▸ **WORK REQUEST**
Locate the line that contains "namespace Sys2Proof.Machine" in the entries below, then repeat it and every following line through the line that contains "have h4 := h2.1", exactly, and no others.

▸ **EXTRACTED ENTRIES**

-- ==== Sys2Proof/Laws/Bs.lean ====
section
/-! SUPPORT. What the procedures of the BS unit do when no transaction fails: the output procedures append to the emitted stream (R69,
R130 to R135), the input procedures take bits from the front of the unread ones (R140, R142). -/

namespace Sys2Proof.Machine

/-! ### The emitted stream -/

theorem SinkGrows.refl (s : State) : SinkGrows s s := ⟨Nat.le_refl _, fun _ _ => rfl⟩

theorem SinkGrows.trans {s t u : State} (h1 : SinkGrows s t) (h2 : SinkGrows t u) : SinkGrows s u := by
  refine ⟨Nat.le_trans h1.1 h2.1, fun a ha => ?_⟩
  have h3 := h1.1
  have h4 := h2.1
  rw [h2.2 a (by omega), h1.2 a (by omega)]

theorem EmitsBytes.refl (s : State) : EmitsBytes s s [] := ⟨by simp, SinkGrows.refl s⟩

theorem EmitsBytes.trans {s t u : State} {xs ys : List Byte} (h1 : EmitsBytes s t xs) (h2 : EmitsBytes t u ys) :
    EmitsBytes s u (xs ++ ys) := ⟨by rw [h2.1, h1.1]; simp, h1.2.trans h2.2⟩

/-- Bytes were appended to the emitted stream, and nothing else of the state changed but the answers used up. -/
structure Emits (s t : State) (bs : List Byte) : Prop where
  bytes : EmitsBytes s t bs
  good : PortsGood t
  frame : t = { s with ports := t.ports, obuf := t.obuf, sinkPos := t.sinkPos, snk := t.snk }

theorem Emits.refl {s : State} (h : PortsGood s) : Emits s s [] := ⟨EmitsBytes.refl s, h, rfl⟩

theorem Emits.trans {s t u : State} {xs ys : List Byte} (h1 : Emits s t xs) (h2 : Emits t u ys) : Emits s u (xs ++ ys) := by
  refine ⟨h1.bytes.trans h2.bytes, h2.good, ?_⟩
  rw [h2.frame, h1.frame]

/-- Bits were written: whole bytes went out, the rest waits in the accumulator, and nothing else of the state changed. -/
structure Writes (s t : State) (b : Bits) : Prop where
  bits : WritesBits s t b
  good : PortsGood t
  frame : t = { s with ports := t.ports, acc := t.acc, accCnt := t.accCnt, obuf := t.obuf, sinkPos := t.sinkPos, snk := t.snk }

theorem WritesBits.refl (s : State) : WritesBits s s [] := ⟨[], EmitsBytes.refl s, by simp⟩

theorem WritesBits.trans {s t u : State} {a b : Bits} (h1 : WritesBits s t a) (h2 : WritesBits t u b) : WritesBits s u (a ++ b) := by
  obtain ⟨xs, hx, hp⟩ := h1
  obtain ⟨ys, hy, hq⟩ := h2
  refine ⟨xs ++ ys, hx.trans hy, ?_⟩
  rw [unpackMsb_append, List.append_assoc, hq, ← List.append_assoc, hp, List.append_assoc]

theorem Writes.refl {s : State} (h : PortsGood s) : Writes s s [] := ⟨WritesBits.refl s, h, rfl⟩

theorem Writes.trans {s t u : State} {a b : Bits} (h1 : Writes s t a) (h2 : Writes t u b) : Writes s u (a ++ b) := by
  refine ⟨h1.bits.trans h2.bits, h2.good, ?_⟩
  rw [h2.frame, h1.frame]

/-! ### Output -/

/-- R132: everything `FlushOut` can do. -/
theorem flushOut_eq (s : State) :
    flushOut s = if s.obuf = [] then .ok () s
      else if s.ports.headD .done = .done then
        .ok () { usePort s with
          snk := Memory.storeBytes s.snk s.sinkPos s.obuf, sinkPos := s.sinkPos + s.obuf.length, obuf := [] }
      else .error (.raised .io s.sinkPos) (usePort s) := by
  unfold flushOut
  rw [run_get_bind]
  split
  · rfl
  · by_cases hd : s.ports.headD .done = .done
    · rw [if_pos hd, run_bind_ok _ ((memWrite_eq _ _ s).trans (if_pos hd)), run_modify]
      rfl
    · rw [if_neg hd, run_bind_error _ ((memWrite_eq _ _ s).trans (if_neg hd))]

theorem map_read_storeBytes (m : Memory) (k : Nat) (bs : List Byte) :
    (List.range (k + bs.length)).map (Memory.read (Memory.storeBytes m k bs))
      = (List.range k).map (Memory.read m) ++ bs.map some := by
  rw [List.range_add, List.map_append, List.map_map]
  congr 1
  · apply List.map_congr_left
    intro a ha
    have := List.mem_range.mp ha
    rw [Memory.read_storeBytes, if_neg (by omega)]
  · apply List.ext_getElem (by simp)
    intro i h1 h2
    simp at h1
    simp [Memory.read_storeBytes, h1]

/-- R132: the waiting bytes reach the sink; the emitted stream is the same. -/
theorem flushOut_good {s : State} (h : PortsGood s) :
    ∃ t, flushOut s = .ok () t ∧ Emits s t [] ∧ t.obuf = [] ∧ t.sinkPos = s.sinkPos + s.obuf.length := by
  rw [flushOut_eq]
  split
  · next h0 => exact ⟨s, rfl, Emits.refl h, h0, by simp [h0]⟩
  · rw [if_pos h.head]
    refine ⟨_, rfl, ⟨⟨?_, ?_⟩, h.use.of_ports rfl, rfl⟩, rfl, rfl⟩
    · simp only [emitted, sinkBytes, List.map_nil, List.append_nil]
      exact map_read_storeBytes s.snk s.sinkPos s.obuf
    · refine ⟨Nat.le_add_right _ _, fun a ha => ?_⟩
      change Memory.read (Memory.storeBytes s.snk s.sinkPos s.obuf) a = _
      rw [Memory.read_storeBytes, if_neg]
      simp only at ha
      omega

/-- R131: everything `EmitByte` can do. -/
theorem emitByte_eq (b : Byte) (s : State) :
    emitByte b s = if s.obuf.length + 1 = s.params.blockSize then flushOut { s with obuf := s.obuf ++ [b] }
      else .ok () { s with obuf := s.obuf ++ [b] } := by
  unfold emitByte
  rw [run_modify_bind, run_get_bind]
  simp only [State.obufLen, List.length_append, List.length_cons, List.length_nil, Nat.zero_add]
  split <;> rfl

/-- R131, R69: one byte is appended to the emitted stream. -/
theorem emitByte_good (b : Byte) {s : State} (h : PortsGood s) : ∃ t, emitByte b s = .ok () t ∧ Emits s t [b] := by
  have h1 : Emits s { s with obuf := s.obuf ++ [b] } [b] :=
    ⟨⟨by simp [emitted, sinkBytes], Nat.le_refl _, fun _ _ => rfl⟩, h.of_ports rfl, rfl⟩
  rw [emitByte_eq]
  split
  · obtain ⟨t, ht, he, -⟩ := flushOut_good h1.good
    exact ⟨t, ht, by simpa using h1.trans he⟩
  · exact ⟨_, rfl, h1⟩

/-- R69: the bytes are appended in order. -/
theorem emitBytes_good (bs : List Byte) {s : State} (h : PortsGood s) : ∃ t, emitBytes bs s = .ok () t ∧ Emits s t bs := by
  induction bs generalizing s with
  | nil => exact ⟨s, rfl, Emits.refl h⟩
  | cons b bs ih =>
    obtain ⟨t, ht, he⟩ := emitByte_good b h
    obtain ⟨u, hu, he'⟩ := ih he.good
    refine ⟨u, ?_, by simpa using he.trans he'⟩
    rw [emitBytes, run_bind_ok _ ht, hu]

/-- R133: the `while` loop emits the whole bytes of an `n`-bit value, the first bits first. -/
theorem emitWhole_good (x k n : Nat) (hn : 8 * k ≤ n) {s : State} (h : PortsGood s) :
    ∃ t bs, emitWhole x k n s = .ok () t ∧ Emits s t bs ∧ bitsOf x n = unpackMsb bs ++ bitsOf x (n - 8 * k) := by
  induction k generalizing s n with
  | zero => exact ⟨s, [], rfl, Emits.refl h, by simp⟩
  | succ k ih =>
    obtain ⟨t, ht, he⟩ := emitByte_good (BitVec.ofNat 8 (x / 2 ^ (n - 8))) h
    obtain ⟨u, bs, hu, he', hb⟩ := ih (n - 8) (by omega) he.good
    refine ⟨u, _, ?_, he.trans he', ?_⟩
    · rw [emitWhole, run_bind_ok _ ht, hu]
    · have h8 : n = 8 + (n - 8) := by omega
      have hs : bitsOf x n = bitsOf (x / 2 ^ (n - 8)) 8 ++ bitsOf x (n - 8) := by
        conv_lhs => rw [h8]
        exact bitsOf_add x 8 (n - 8)
      rw [hs, hb, List.singleton_append, unpackMsb_cons, BitVec.toNat_ofNat, bitsOf_mod, List.append_assoc]
      congr 3
      omega

/-- R133: `WriteBits(v, w)` writes the `w` low bits of `v`, and the accumulator keeps rule R22. -/
theorem writeBits_good (v w : Nat) {s : State} (h : PortsGood s) :
    ∃ t, writeBits v w s = .ok () t ∧ Writes s t (bitsOf v w) ∧ t.acc.toNat < 2 ^ t.accCnt.toNat := by
  unfold writeBits
  simp only [run_get_bind]
  obtain ⟨t, bs, ht, he, hb⟩ := emitWhole_good (s.acc.toNat * 2 ^ w + v % 2 ^ w) ((s.accCnt.toNat + w) / 8) (s.accCnt.toNat + w)
    (by omega) h
  rw [run_bind_ok _ ht, run_modify]
  have hr : s.accCnt.toNat + w - 8 * ((s.accCnt.toNat + w) / 8) = (s.accCnt.toNat + w) % 8 := by omega
  have hm : (s.accCnt.toNat + w) % 8 < 8 := Nat.mod_lt _ (by omega)
  have hx : (s.acc.toNat * 2 ^ w + v % 2 ^ w) % 2 ^ ((s.accCnt.toNat + w) % 8) < 2 ^ ((s.accCnt.toNat + w) % 8) :=
    Nat.mod_lt _ (by positivity)
  have hp : (2 : Nat) ^ ((s.accCnt.toNat + w) % 8) ≤ 2 ^ 7 := Nat.pow_le_pow_right (by omega) (by omega)
  have hacc : (BitVec.ofNat 7 ((s.acc.toNat * 2 ^ w + v % 2 ^ w) % 2 ^ ((s.accCnt.toNat + w) % 8))).toNat
      = (s.acc.toNat * 2 ^ w + v % 2 ^ w) % 2 ^ ((s.accCnt.toNat + w) % 8) := by
    rw [BitVec.toNat_ofNat, Nat.mod_eq_of_lt (by omega)]
  have hcnt : (BitVec.ofNat 3 ((s.accCnt.toNat + w) % 8)).toNat = (s.accCnt.toNat + w) % 8 := by
    rw [BitVec.toNat_ofNat, Nat.mod_eq_of_lt (by omega)]
  refine ⟨_, rfl, ⟨⟨bs, ⟨he.bytes.1, he.bytes.2⟩, ?_⟩, he.good.of_ports rfl, ?_⟩, ?_⟩
  · unfold pending
    simp only [hacc, hcnt, bitsOf_mod]
    rw [← hr, ← hb, bitsOf_mul_add]
  · rw [he.frame]
  · simp only [hacc, hcnt]
    exact hx

theorem emitChunks_good (k : Nat) (b : Bits) (hk : b.length ≤ k) {s : State} (h : PortsGood s) :
    ∃ t, emitChunks k b s = .ok () t ∧ Writes s t b
      ∧ (s.acc.toNat < 2 ^ s.accCnt.toNat → t.acc.toNat < 2 ^ t.accCnt.toNat) := by
  induction k generalizing b s with
  | zero =>
    have hb : b = [] := List.eq_nil_of_length_eq_zero (by omega)
    subst hb
    exact ⟨s, rfl, Writes.refl h, id⟩
  | succ k ih =>
    unfold emitChunks
    split
    · next hb =>
      subst hb
      exact ⟨s, rfl, Writes.refl h, id⟩
    · next hb =>
      obtain ⟨t, ht, hw, ha⟩ := writeBits_good (valOf (b.take Config.widthMax)) (min Config.widthMax b.length) h
      have hpos : 0 < b.length := List.length_pos_iff.mpr hb
      obtain ⟨u, hu, hw', ha'⟩ := ih (b.drop Config.widthMax) (by simp [Config.widthMax]; omega) hw.good
      refine ⟨u, ?_, ?_, fun _ => ha' ha⟩
      · rw [run_bind_ok _ ht, hu]
      · have hl : (b.take Config.widthMax).length = min Config.widthMax b.length := by simp
        have h1 : bitsOf (valOf (b.take Config.widthMax)) (min Config.widthMax b.length) = b.take Config.widthMax := by
          rw [← hl, bitsOf_valOf]
        rw [h1] at hw
        have h2 := hw.trans hw'
        rwa [List.take_append_drop] at h2

/-- R134: a bit string of any length is written whole, in order; the chunks cannot be seen. -/
theorem emitBits_good (b : Bits) {s : State} (h : PortsGood s) :
    ∃ t, emitBits b s = .ok () t ∧ Writes s t b ∧ (s.acc.toNat < 2 ^ s.accCnt.toNat → t.acc.toNat < 2 ^ t.accCnt.toNat) :=
  emitChunks_good b.length b (Nat.le_refl _) h

theorem padCount_accCnt (c : BitVec 3) : padCount c.toNat = if c = 0#3 then 0 else 8 - c.toNat := by
  revert c
  decide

▸ **RESULT FOR THIS TASK**
namespace Sys2Proof.Machine

/-! ### The emitted stream -/

theorem SinkGrows.refl (s : State) : SinkGrows s s := ⟨Nat.le_refl _, fun _ _ => rfl⟩

theorem SinkGrows.trans {s t u : State} (h1 : SinkGrows s t) (h2 : SinkGrows t u) : SinkGrows s u := by
  refine ⟨Nat.le_trans h1.1 h2.1, fun a ha => ?_⟩
  have h3 := h1.1
  have h4 := h2.1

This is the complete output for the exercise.